---------- STUDY MATERIAL ----------
-- ==== Sys2Proof/Machine/Predictor.lean ====
section
/-! DEFINITION. The predictor array (spec/07_predictor_array.md): the start of a command, its scan, layer passes, row blocks,
grist writes, stops and results, and weight residency. -/

namespace Sys2Proof.Machine

/-! Residency (R385 to R387, R390). -/

/-- 4 KiB units that images take (PRD_RESIDENT.UNITS). -/
def residentUnits (l : List Resident) : Nat := sumOf (fun r => ceilDiv r.bytes 4096) l

/-- Replace the list of resident images. -/
def State.setResident (s : State) (l : List Resident) : State :=
  { s with pred := { s.pred with resident := l } }.wr Reg.PRD_PRD_RESIDENT ((l.length <<< 16) + lowBits (residentUnits l) 16)

/-- Drop the least recently used images until the rest take at most n units. -/
def evictTo : Nat → Nat → List Resident → List Resident
  | 0, _, l => l
  | f + 1, n, l => if residentUnits l ≤ n then l else evictTo f n l.dropLast

/-- Two images have one key (R385). -/
def Resident.is (x y : Resident) : Bool := x.region == y.region && x.addr == y.addr && x.bytes == y.bytes && x.crc == y.crc

/-- An image is used: it becomes the most recently used, evicting others where it is new (R387). -/
def State.useImage (s : State) (r : Resident) : State :=
  let rest := s.pred.resident.filter (fun x => !x.is r)
  s.setResident (r :: evictTo rest.length (16384 - ceilDiv r.bytes 4096) rest)

/-- Images that p names are discarded; that of the command in progress goes when the command ends (R390). -/
def State.dropImages (s : State) (p : Resident → Bool) : State :=
  let held := fun (x : Resident) => (s.pred.run.map (fun r => r.image.is x)).getD false
  let s' := s.setResident (s.pred.resident.filter (fun x => !p x || held x))
  { s' with pred := { s'.pred with run := s'.pred.run.map (fun r => if p r.image then { r with flush := true } else r) } }

/-- RES_FLUSH_ALL (R390): a write of RES_FLUSH with ALL set. -/
def effectResFlushAll (_p : Path) (v : Word) (s : State) : Host.Outcome State Fault Refusal :=
  if bit v.toNat 4 then .next (s.dropImages (fun _ => true)) else .next s

/-- RES_FLUSH_REGION (R390): a write with ALL clear. -/
def effectResFlushRegion (_p : Path) (v : Word) (s : State) : Host.Outcome State Fault Refusal :=
  if bit v.toNat 4 then .next s else .next (s.dropImages (fun r => r.region == fld v.toNat 3 0))

/-! Results (R377, Table 07-8). -/

/-- A predictor result header with its RESULT_CRC. -/
def predHeader (b : List Byte) (valid fetched : Bool) (rows : Nat) (t : PredTally) (status reason cause start fin : Nat) (body : List Byte) : List Byte :=
  let flags := b2n valid + 2 * b2n (decide (0 < t.wideBlocks)) + 4 * b2n (decide (0 < t.writes)) + 8 * b2n fetched
  let top := natLE 4 0x53455250 ++ natLE 1 1 ++ natLE 1 cause ++ natLE 2 status ++ natLE 1 reason ++ natLE 1 (pbLayers b) ++ natLE 2 flags ++
    natLE 4 (pbBatch b) ++ natLE 4 rows ++ natLE 4 t.wideBlocks ++ natLE 8 t.misfit ++ natLE 8 t.noRerun ++ natLE 8 t.clamps ++
    natLE 4 t.wideClamps ++ natLE 4 t.writes ++ natLE 4 t.saturated ++ natLE 4 t.skipped ++ natLE 8 start ++ natLE 8 fin ++
    natLE 4 (128 + body.length) ++ natLE 40 0
  top ++ natLE 4 (crc32c (top ++ body))

/-- The run of a command that the array holds. -/
def State.predRunOf (s : State) (c : Command) : Option PredRun := s.pred.run.bind (fun r => if r.cmd = c.id then some r else none)

/-- PRD_POS (Table 07-11): the row block, the layer and the phase. -/
def State.prPos (s : State) (block layer phase : Nat) : State := s.wr Reg.PRD_PRD_POS ((lowBits block 16 <<< 16) + (layer <<< 8) + phase)

/-- A predictor command ends: its page's record, the phase WRITING, and its claim on tuns (R392). One that has ended already takes only
a fault (R66, R72). -/
def State.prEnd (s : State) (c : Command) (e : CmdEnd) : State :=
  if s.faultable c.id = false then s
  else
    let s := s.wr Reg.PRD_PRD_LAST ((e.stopCause <<< 8) + e.reason)
    let s := match s.predRunOf c with
      | some r => s.prPos r.block r.layer 6
      | none => s
    let s := { s with tun := { s.tun with tuns := Tab.mapV (fun _ => TunSt.reset) (fun _ t => if t.gw = some c.id then { t with gw := none } else t) s.tun.tuns } }
    s.endCmd c.id e

/-- A predictor command ends with no valid result (R211, R212, R380), after the writes that its completed row blocks call for. -/
def State.prRefuse (s : State) (c : Command) (status reason cause : Nat) (pre : List SpaceWrite := []) : State :=
  let b := c.block
  let run := s.predRunOf c
  let h := predHeader b false ((run.map (·.fetched)).getD false) 0 PredTally.zero status reason cause
    ((run.map (·.start)).getD 0) (if run.isSome then s.time else 0) []
  s.prEnd c { status := status, valid := false, reason := reason, stopCause := cause
              writes := pre ++ (if s.resultOk c.region (pbGenuine b) (pbResSpace b) (pbResult b) (pbResultBytes b) then
                  [c.put (pbResSpace b) (pbResult b) h] else []) }

/-- The scale record that a command writes back (R362). -/
def PredRun.record (r : PredRun) (b : List Byte) : List Byte :=
  let rings := ((List.range r.rings.length).zip r.rings).map (fun p => (Tab.get (fun _ => 0) r.total.amax p.1 :: p.2).take (pbHist b))
  packScale b (r.invocations + 1) rings

/-- The command that the array holds ends with its completed row blocks (R377, R378, R383, R394). -/
def State.prStop (s : State) (status cause : Nat) (valid : Bool) : State :=
  match s.pred.run with
  | none => s
  | some r =>
    match s.cmd r.cmd with
    | none => s
    | some c =>
      let b := c.block
      let rec_ := if 0 < r.rowsDone then [c.put (pbScaleSpace b) (pbScale b) (r.record b)] else []
      if valid = false ∨ r.rowsDone = 0 then s.prRefuse c status 0 cause rec_
      else
        let n := 4 * pbBatch b * lyKout r.image.data (pbLayers b - 1)
        let out := r.total.out.flatMap (natLE 4) ++ (if r.rowsDone = pbBatch b then List.replicate (pad64 n - n) 0 else [])
        let kept := s.spaceBytes (pbResSpace b) c.func (pbResult b + 128 + out.length) (pad64 n - out.length)
        let h := predHeader b true r.fetched r.rowsDone r.total status 0 cause r.start s.time (out ++ kept)
        s.prEnd c { status := status, valid := true, reason := 0, stopCause := cause
                    writes := rec_ ++ [c.put (pbResSpace b) (pbResult b + 128) out, c.put (pbResSpace b) (pbResult b) h] }

/-- An operand read failed (PRD_OPERAND, Table 07-12). -/
def State.prOperand (s : State) (c : Command) (a : Area) : State :=
  (s.operandFault pgPred 0x0404 c.region [a]).prStop St.MEMORY_FAULT 5 false

/-- A defect found in a started command (R380). -/
def State.prDefect (s : State) (c : Command) (e : Bad) : State := s.prRefuse c e.status e.reason 0

/-! Starting a command (R379, R65, R333, R385, R393, R398). -/

/-- A command that the array has begun. -/
def State.setRun (s : State) (r : PredRun) : State := { s with pred := { s.pred with run := some r } }

/-- Its image is in weight SRAM: read from HBM once the fetch has had its time, where it is not resident (R385); it takes an armed
CORRUPT with it (R1051). Steps 3 and 4 of R379 follow, and the input scan begins. An image whose bytes do not have the CRC of its
key does not become resident under that key (log 146). -/
def State.prLoad (s : State) (c : Command) (r : PredRun) : State :=
  let b := c.block
  let weights : Area := { space := spHbm, addr := pbWeight b, len := pbWeightBytes b }
  let held := decide (r.image.data ≠ [])
  match if held then some r.image.data else s.readArea c weights with
  | none => (s.noteArea c weights).prOperand c weights
  | some img =>
    let im := { r.image with data := img, mark := if held then r.image.mark else s.armedBits pgPred }
    let r := { r with image := im, fetched := !held }
    let s := (if held then s else (s.noteArea c weights).disarm pgPred).setRun r
    let s := if held || crc32c img == pbWeightCrc b then s.useImage im else s
    match imageDefect b img held with
    | some e => s.prDefect c e
    | none =>
      let scale : Area := { space := pbScaleSpace b, addr := pbScale b, len := scaleBytes (pbLayers b) }
      let s := s.noteArea c scale
      match s.readArea c scale with
      | none => s.prOperand c scale
      | some rec_ =>
        match firstBad (scaleChecks b rec_) with
        | some e => s.prDefect c e
        | none =>
          let n := 4 * pbBatch b * lyKin img 0
          let r := { r with phase := .scan, rings := scaleRings (pbLayers b) rec_, invocations := leAt rec_ 0x10 8, due := s.time + ceilDiv n (pbRate b) }
          ((s.setRun r).prPos 0 0 2).await c.id (if pbInSpace b = spHost then n else 0)

/-- A command's run as it starts: it fetches its weights. -/
def predStart (c : Command) (im : Resident) (due now : Nat) : PredRun :=
  { cmd := c.id, phase := .fetch, due := due, want := none, next := none, from_ := 0, aMark := 0, image := im, fetched := false, rings := []
    invocations := 0, gw := [], claimed := false, s0 := 0, block := 0, layer := 0, wide := false, tensor := [], zero := [], scale := 0, aCur := 0
    cur := PredTally.zero, total := PredTally.zero, rowsDone := 0, start := now, flush := false }

/-- The grist-writer block. -/
def pbGwArea (b : List Byte) (kout : Nat) : Area := { space := pbGwSpace b, addr := pbGw b, len := 64 + 8 * kout }

/-- PREDICTOR_COMMAND (R379): the command at the head of the array's queue is validated, its weights are made resident and its input
scan begins. Weights that are not resident stream in from HBM first. -/
def execPredictorCommand (cmd : Nat) (s : State) : Host.Outcome State Fault Refusal :=
  match s.engineNext .predictor pgPred s.pred.run.isSome cmd with
  | none => .next s
  | some c =>
    let b := c.block
    let sh := s.pbShape c
    if s.pageFailed pgPred then .next (s.prRefuse c St.PREDICTOR_FAULT 0 0)
    else match firstBad (s.pbChecks c.region b sh.1 sh.2) with
      | some e => .next (s.prRefuse c e.status e.reason 0)
      | none =>
        if s.stopPassed c then .next (s.prRefuse c St.DEADLINE 0 0)
        else if pbBatch b = 0 then .next (s.prRefuse c St.ZERO_LENGTH 0 0)
        else
          let held := s.residentFor c.region b
          let im : Resident := held.getD { region := c.region, addr := pbWeight b, bytes := pbWeightBytes b, crc := pbWeightCrc b, data := [], mark := 0 }
          let r := predStart c im (s.time + (if held.isSome then 0 else ceilDiv (pbWeightBytes b) 64)) s.time
          let s := ((s.setRun r).wr64 Reg.PRD_PRD_STOP_LO c.stop).prPos 0 0 1
          let s := s.updCmd cmd (fun c => { c with phase := .running })
          match if pbGrist b then s.gwRead c sh.2 else .ok [] with
          | .error none => .next (s.prOperand c (pbGwArea b sh.2))
          | .error (some e) => .next (s.prDefect c e)
          | .ok g =>
            let s := if pbGrist b then (gwTuns g).foldl (fun s t => s.updTun t (fun x => { x with gw := some cmd })) (s.noteArea c (pbGwArea b sh.2)) else s
            let s := s.setRun { r with gw := g }
            if held.isSome then .next (s.prLoad c { r with gw := g }) else .next s

/-! Row blocks (R342, R345, R346, R382, R396). -/

/-- The scale record's A of a layer (R347). -/
def PredRun.ringMax (r : PredRun) (l : Nat) : Nat := f32.maxOf (r.rings.getD l [])

/-- The input of row block j. -/
def PredRun.inputArea (r : PredRun) (b : List Byte) (j : Nat) : Area :=
  let k0 := lyKin r.image.data 0
  { space := pbInSpace b, addr := pbInput b + 4 * 1024 * j * k0, len := 4 * blockRows (pbBatch b) j * k0 }

/-- The fetch of row block j begins, where there is one (R382). -/
def State.wantBlock (s : State) (c : Command) (r : PredRun) (j : Nat) : State :=
  let b := c.block
  if pbBatch b ≤ 1024 * j then s.setRun r
  else
    let a := r.inputArea b j
    (s.setRun { r with want := some j, due := s.time + ceilDiv a.len (pbRate b) }).await c.id (if a.space = spHost then a.len else 0)

/-- Row block j, whose input has come, is computed: its input is quantised, and the fetch of the next block begins. An armed CORRUPT
goes into the tensor (R1051). -/
def State.beginBlock (s : State) (c : Command) (r : PredRun) (j : Nat) (vs : List Nat) : State :=
  let b := c.block
  let img := r.image.data
  let k0 := lyKin img 0
  let rows := blockRows (pbBatch b) j
  let q := (List.range rows).map (fun i => ((vs.drop (i * k0)).take k0).map (quantIn (lyFmt img 0) r.s0))
  let r := { r with phase := .pass, block := j, layer := 0, wide := false, tensor := q, zero := List.replicate k0 0, scale := r.s0
                    aCur := 0, cur := PredTally.zero, next := none, want := none, from_ := s.gov.ccycles + quantCycles rows k0
                    aMark := Nat.max r.aMark (s.armedBits pgPred) }
  ((s.disarm pgPred).prPos j 0 3).wantBlock c r (j + 1)

/-- The input of a row block that was fetched has come (R382): it is read as it stands now (R396), and computed at once where the array
waits for it. Only the scan tests the input for non-finite words: a defect leaves no grist written (R380, log 147). -/
def State.prInput (s : State) (c : Command) (r : PredRun) (j : Nat) : State :=
  let a := r.inputArea c.block j
  let s := (s.noteArea c a).arrived c.id
  match s.readArea c a with
  | none => s.prOperand c a
  | some bs =>
    let vs := values 4 bs (a.len / 4)
    if r.phase = .await then s.beginBlock c r j vs else s.setRun { r with want := none, next := some vs }

/-- What the array awaits from memory has come: its weights, or the input of a row block. -/
def State.prFetched (s : State) : State :=
  match s.pred.run.bind (fun r => (s.cmd r.cmd).map (fun c => (r, c))) with
  | none => s
  | some (r, c) =>
    if c.phase ≠ .running ∨ s.time < r.due then s
    else if r.phase = .fetch then s.prLoad c r
    else match r.want with
      | some j => s.prInput c r j
      | none => s

/-- The command's run, where the array holds it, it runs, and it stands at a phase. -/
def State.predAt (s : State) (cmd : Nat) (ph : PredPhase) : Option (Command × PredRun) :=
  match s.pred.run, s.cmd cmd with
  | some r, some c => if r.cmd = cmd ∧ c.phase = .running ∧ r.phase = ph then some (c, r) else none
  | _, _ => none

/-- INPUT_SCAN_DONE (R345): the input has been scanned, in the time that its bytes take (R383), and s_0 is fixed. The fetch of row block 0
begins. -/
def execInputScanDone (cmd : Nat) (s : State) : Host.Outcome State Fault Refusal :=
  match s.predAt cmd .scan with
  | none => .next s
  | some (c, r) =>
    let b := c.block
    let k0 := lyKin r.image.data 0
    let a : Area := { space := pbInSpace b, addr := pbInput b, len := 4 * pbBatch b * k0 }
    if s.time < r.due then .next s
    else
      let s := (s.noteArea c a).arrived cmd
      match s.readArea c a with
      | none => .next (s.prOperand c a)
      | some bs =>
        let vs := values 4 bs (pbBatch b * k0)
        if vs.any (fun v => !f32.finite v) then .next (s.prDefect c (badPred 0x0C))
        else
          let am := f32.maxOf (vs.map f32.absB)
          let s0 := if f32.eqB am 0 then f32.ofInt 1 else f32.divB am (f32.ofInt (predQmax (lyFmt r.image.data 0)))
          .next ((s.prPos 0 0 1).wantBlock c { r with s0 := s0, phase := .await } 0)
----------
• **TASK**:
Taking the entries above, write out exactly the lines starting with the line containing "let top := natLE" and going on through the line containing "top ++ natLE 4 (crc32c (top ++ body))", both included, and nothing else.

• **ANSWER TO THE EXERCISE**:
  let top := natLE 4 0x53455250 ++ natLE 1 1 ++ natLE 1 cause ++ natLE 2 status ++ natLE 1 reason ++ natLE 1 (pbLayers b) ++ natLE 2 flags ++
    natLE 4 (pbBatch b) ++ natLE 4 rows ++ natLE 4 t.wideBlocks ++ natLE 8 t.misfit ++ natLE 8 t.noRerun ++ natLE 8 t.clamps ++
    natLE 4 t.wideClamps ++ natLE 4 t.writes ++ natLE 4 t.saturated ++ natLE 4 t.skipped ++ natLE 8 start ++ natLE 8 fin ++
    natLE 4 (128 + body.length) ++ natLE 40 0
  top ++ natLE 4 (crc32c (top ++ body))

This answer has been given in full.